What you need to do:
Using the data below, return every line that holds the word "find".

Records contained in a dataset:
/-- Byte b of the DRAM of serving die d: the pager's and the home die's structures where they lie, then the carve-outs, else the stored byte. -/
def State.dramByte (s : State) (d b : Nat) : Byte :=
  let x := s.sd d
  let base := 4096 * x.reqBase
  if base ≤ b ∧ b < base + 128 * 2048 then nth 0 (reqBytes (s.req (2 * ((b - base) / 128) + d))) ((b - base) % 128)
  else match s.srv.reqs.find? (fun e => homeOf e.1 == d && e.2.state != .free && e.2.state != .queued
      && decide (e.2.histAddr.toNat ≤ b ∧ b < e.2.histAddr.toNat + 32 * e.2.hist.length)) with
    | some e => nth 0 (tokBytes (nth ⟨[], 0, 0, 0, 0⟩ e.2.hist ((b - e.2.histAddr.toNat) / 32))) ((b - e.2.histAddr.toNat) % 32)
    | none => match x.dirs.find? (fun e => decide ((Config.dirAddr e.1 d).toNat ≤ b ∧ b < (Config.dirAddr e.1 d).toNat + 8256)) with
      | some e =>
        let o := b - (Config.dirAddr e.1 d).toNat
        if o < 64 then nth 0 (dirBytes e.2) o
        else
          let l := (o - 64) / 8
          nth 0 (leBytes 8 (if (x.pagesOf e.1).any fun p => p.1 == l then Config.listUnit e.1 l d + 2 ^ 26 else 0)) ((o - 64) % 8)
      | none => match x.pages.find? (fun e => Config.listUnit (e.1 / (1024 * 512)) (e.1 / 512 % 1024) d == b / 4096 && e.1 % 512 == b % 4096 / 8) with
        | some e => nth 0 (pageBytes e.2) (b % 8)
        | none => (s.carveByte d b).getD (memGet x.dram b)

/-- n bytes of a window from a control address (R549): `none` is a bus error, for an unreachable core or a word that fails twice. -/
def State.readWindow (s : State) (a n : Nat) : Option Bytes :=
  if a % n ≠ 0 then none
  else match placeOf a with
    | .store c b => if s.coreReach c && !(s.core c).badStore.contains (b / 16)
        then some ((List.range n).map fun i => s.storeByte c (b + i)) else none
    | .acc c b => if s.coreReach c && !(s.core c).badAcc.contains (b / 16)
        then some ((List.range n).map fun i => (s.core c).accByte (b + i)) else none
    | .dram b => some ((List.range n).map fun i => s.dramByte (b / 2 ^ 38) ((b + i) % 2 ^ 38))
    | _ => none

/-- A word of the control space at a 4-byte access: a register, or 4 bytes of a window. -/
def State.readWord (s : State) (p : Path) (a : Nat) : Option Nat :=
  if a % 4 ≠ 0 then none
  else match placeOf a with
    | .pkg _ | .die _ _ | .core _ _ => s.readReg p a
    | _ => (s.readWindow a 4).map leNat

/-! ### Reading a low word (R557) -/

/-- The high words that a read of a low word latches: address and value. -/
def State.highWords (s : State) (a : Nat) : List (Nat × Nat) :=
  match placeOf a with
  | .pkg 0x000 => [(a + 4, s.tick.count.toNat / 2 ^ 32)]
  | .pkg 0x008 => [(a + 4, s.tick.seq.toNat / 2 ^ 32)]
  | .pkg 0x128 => [(a + 4, (List.range 16).foldl (fun v k => v + 4 ^ k * (s.flink (16 + k) % 4)) 0)]
  | .pkg 0x304 => [(a + 4, s.fw.version.toNat / 2 ^ 32)]
  | .pkg 0x30C => [(a + 4, s.rings.ringTab1.toNat)]
  | .pkg 0x400 => [(a + 4, s.fuses.coreMap.toNat / 2 ^ 32 % 2 ^ 32), (a + 8, s.fuses.coreMap.toNat / 2 ^ 64)]
  | .pkg 0x410 => [(a + 4, s.fw.nv.xmssIdx / 2 ^ 32)]
  | .die d 0x40C => if d.val = 24 ∨ d.val = 25 then [(a + 4, (s.sd (d.val - 24)).attnCnt.toNat / 2 ^ 32)] else []
  | .die d 0x420 => if d.val = 24 ∨ d.val = 25 then [(a + 4, (s.sd (d.val - 24)).tokenCnt.toNat / 2 ^ 32)] else []
  | .core c 0x00C => [(a + 4, (s.core c).rereadCnt.toNat / 2 ^ 32)]
  | .core c 0x064 => [(a + 4, s.gradeCount c .c + 2 ^ 13 * s.retiredCount c)]
  | .core c 0x084 => [(a + 4, (s.core c).exc1.toNat)]
  | _ => []

/-- CAL_LAST0 latches CAL_LAST1 of the path's selected block. -/
def State.highFor (s : State) (p : Path) (a : Nat) : List (Nat × Nat) :=
  if placeOf a = .pkg 0x708 then [(a + 4, (s.cal (s.sel p 3)).2.toNat / 2 ^ 32)] else s.highWords a

/-- A read at an address latches the path's shadows (R557). -/
def State.latch (s : State) (p : Path) (a : Nat) : State :=
  (s.highFor p a).foldl (fun s h =>
    { s with regs := { s.regs with shadow := smSet (fun _ => 0) s.regs.shadow (shadowKey p h.1) (BitVec.ofNat 32 h.2) } }) s

/-- LOW_WORD_READ (R557): a read on a path that does not end in a bus error. -/
def execLowWordRead (p : Path) (addr : Nat) (s : State) : Out :=
  if s.power == 0 && (s.readReg p addr).isSome then .next (s.latch p addr) else .next s

end Sys2Proof.Machine
end

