-- ==== Sys2Proof/Machine/Change.lean ====
section
/-! DEFINITION. The pending and the armed change: reports, refusals, power domains, what each buffered write does when it applies (R23 to R30, R286,
R495, R501, R533 to R541). -/
namespace Sys2Proof.Machine

/-! ### Power domains (R24 to R30) -/

/-- A request state of PWRG_DOM_CTRL keeps the dependencies of R25. -/
def domLegal (v : W32) : Bool :=
  (List.range 4).all fun c =>
    (v.getLsbD (16 + c) || !((List.range 4).any fun q => v.getLsbD (4 * c + q)))
    && (v.getLsbD (20 + c / 2) || !v.getLsbD (16 + c))

/-- The almanac in force runs a slot on core c. -/
def State.almUses (s : State) (c : CoreId) : Bool :=
  match s.coreEnt c with
  | some e => e.slots.any fun r => r.entry != 0xFFFF_FFFF
  | none => false

/-- A layer of the running almanac has an array in quarter q of core c (R388). -/
def State.almQuarter (s : State) (c : CoreId) (q : Nat) : Bool :=
  s.almUses c && match s.coreEnt c with
    | some e => (List.range e.layers).any fun i =>
        let d := (s.core c).layerDir i
        (List.range (d.kspan * (d.cols / 256))).any fun j => quarterOf (s.phys c (d.abase + j)) == q
    | none => false

/-- An array or spare of quarter q takes part in a holiday. -/
def Core.holidayIn (k : Core) (q : Nat) : Bool := k.holidays.any fun h => quarterOf h.orig == q || quarterOf h.spare == q

/-- The running almanac's traffic passes a router of a half of die d, its reductions in that half among it (R278 to R282, R288). -/
def State.routesIn (s : State) (d : DieId) (half : Nat) : Bool :=
  match s.alm with
  | some a => a.ways.any (fun w => w.any fun x => x.1 == d.val && x.2.1 / 2 == half)
      || (List.range a.slots).any fun i => (slotReductions a i).any fun r => match a.routes[r]? with
        | some e => e.destMember == s.member && e.destDie == d.val && e.destUnit / 8 == half
        | none => false
  | none => false

/-- Core of a UNIT, when its die is a weight die (R516). -/
def unitCore (u : W32) : Option CoreId := if u.toNat % 32 < 24 then some (asCore (4 * (u.toNat % 32) + u.toNat / 32 % 4)) else none

/-- A self-test that has not ended needs domain i of die d (R27, R516): the quarter of its arrays, the logic of its core and the half that this depends on, both network halves for a test of
routers and reducers. It is in progress from its command to its end (DEDUCED, log 66). -/
def SelfTest.needs (t : SelfTest) (d i : Nat) : Bool :=
  t.unit.toNat % 32 == d &&
  match unitCore t.unit with
  | none => false
  | some c =>
    let l := c.val % 4
    if i < 16 then decide (t.kind ≤ 1) && i / 4 == l && t.todo.any fun p => quarterOf p == i % 4
    else if i < 20 then decide (t.kind ≤ 1 ∨ t.kind = 4) && i - 16 == l
    else decide (t.kind = 5) || (decide (t.kind ≤ 1 ∨ t.kind = 4) && i - 20 == l / 2)

/-- The power core refuses to switch off domain i of die d (R27): the almanac uses it, a holiday lies in it, or a self-test needs it. -/
def State.domNeeded (s : State) (d : DieId) (i : Nat) : Bool :=
  if i < 22 && s.pow.tests.any fun t => t.needs d.val i then true
  else if i < 16 then
    let c := asCore (4 * d.val + i / 4)
    s.almQuarter c (i % 4) || (s.core c).holidayIn (i % 4)
  else if i < 20 then
    let c := asCore (4 * d.val + (i - 16))
    s.almUses c || !(s.core c).holidays.isEmpty
  else if i < 22 then
    let half := [2 * (i - 20), 2 * (i - 20) + 1].map fun l => asCore (4 * d.val + l)
    half.any (fun c => s.almUses c || !(s.core c).holidays.isEmpty) || s.routesIn d (i - 20)
  else false

/-- A write to PWRG_DOM_CTRL is refused under R25 or R27. -/
def State.domRefuses (s : State) (d : DieId) (v : W32) : Bool :=
  !domLegal v || (List.range 26).any fun i => (s.die d).domCtrl.getLsbD i && !v.getLsbD i && s.domNeeded d i

/-- CORE_RESET (R551): the core's block, lock bits and core state; what lies in its cells, and the tables of its arrays, stay. -/
def coreReset (c : CoreId) (k : Core) : Core :=
  { coreDefault c.val with arrays := k.arrays, arrayMap := k.arrayMap, mapNext := k.mapNext, marginBase := Config.marginBase c.val }

/-- The shadows and buffered writes of a core's block go (R551). -/
def State.clearBlock (s : State) (c : CoreId) : State :=
  let mine (a : Nat) : Bool := placeOf a == .core c (a % 0x1000)
  let k := s.chg
  { s with
    regs := { s.regs with shadow := s.regs.shadow.filter fun e => !mine (e.1 % 2 ^ 40) }
    chg := { k with
      waiting := k.waiting.filter fun w => !mine w.addr, pending := k.pending.filter fun w => !mine w.addr
      armed := k.armed.map fun (x : List BufWrite × W48) => (x.1.filter (fun w => !mine w.addr), x.2) } }

/-- The routers and reducers of a network half lose what they hold (R24). -/
def State.halfOff (s : State) (d : DieId) (east : Bool) : State :=
  let gone (f : Flit) : Bool := f.die == d && (decide (2 ≤ f.router)) == east
  { s with
    flits := s.flits.filter fun f => !gone f
    reducers := s.reducers.filter fun r => !(r.1 / 16 == d.val && (decide (8 ≤ r.1 % 16)) == east) }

Expected output:
  else match s.srv.reqs.find? (fun e => homeOf e.1 == d && e.2.state != .free && e.2.state != .queued
    | none => match x.dirs.find? (fun e => decide ((Config.dirAddr e.1 d).toNat ≤ b ∧ b < (Config.dirAddr e.1 d).toNat + 8256)) with
      | none => match x.pages.find? (fun e => Config.listUnit (e.1 / (1024 * 512)) (e.1 / 512 % 1024) d == b / 4096 && e.1 % 512 == b % 4096 / 8) with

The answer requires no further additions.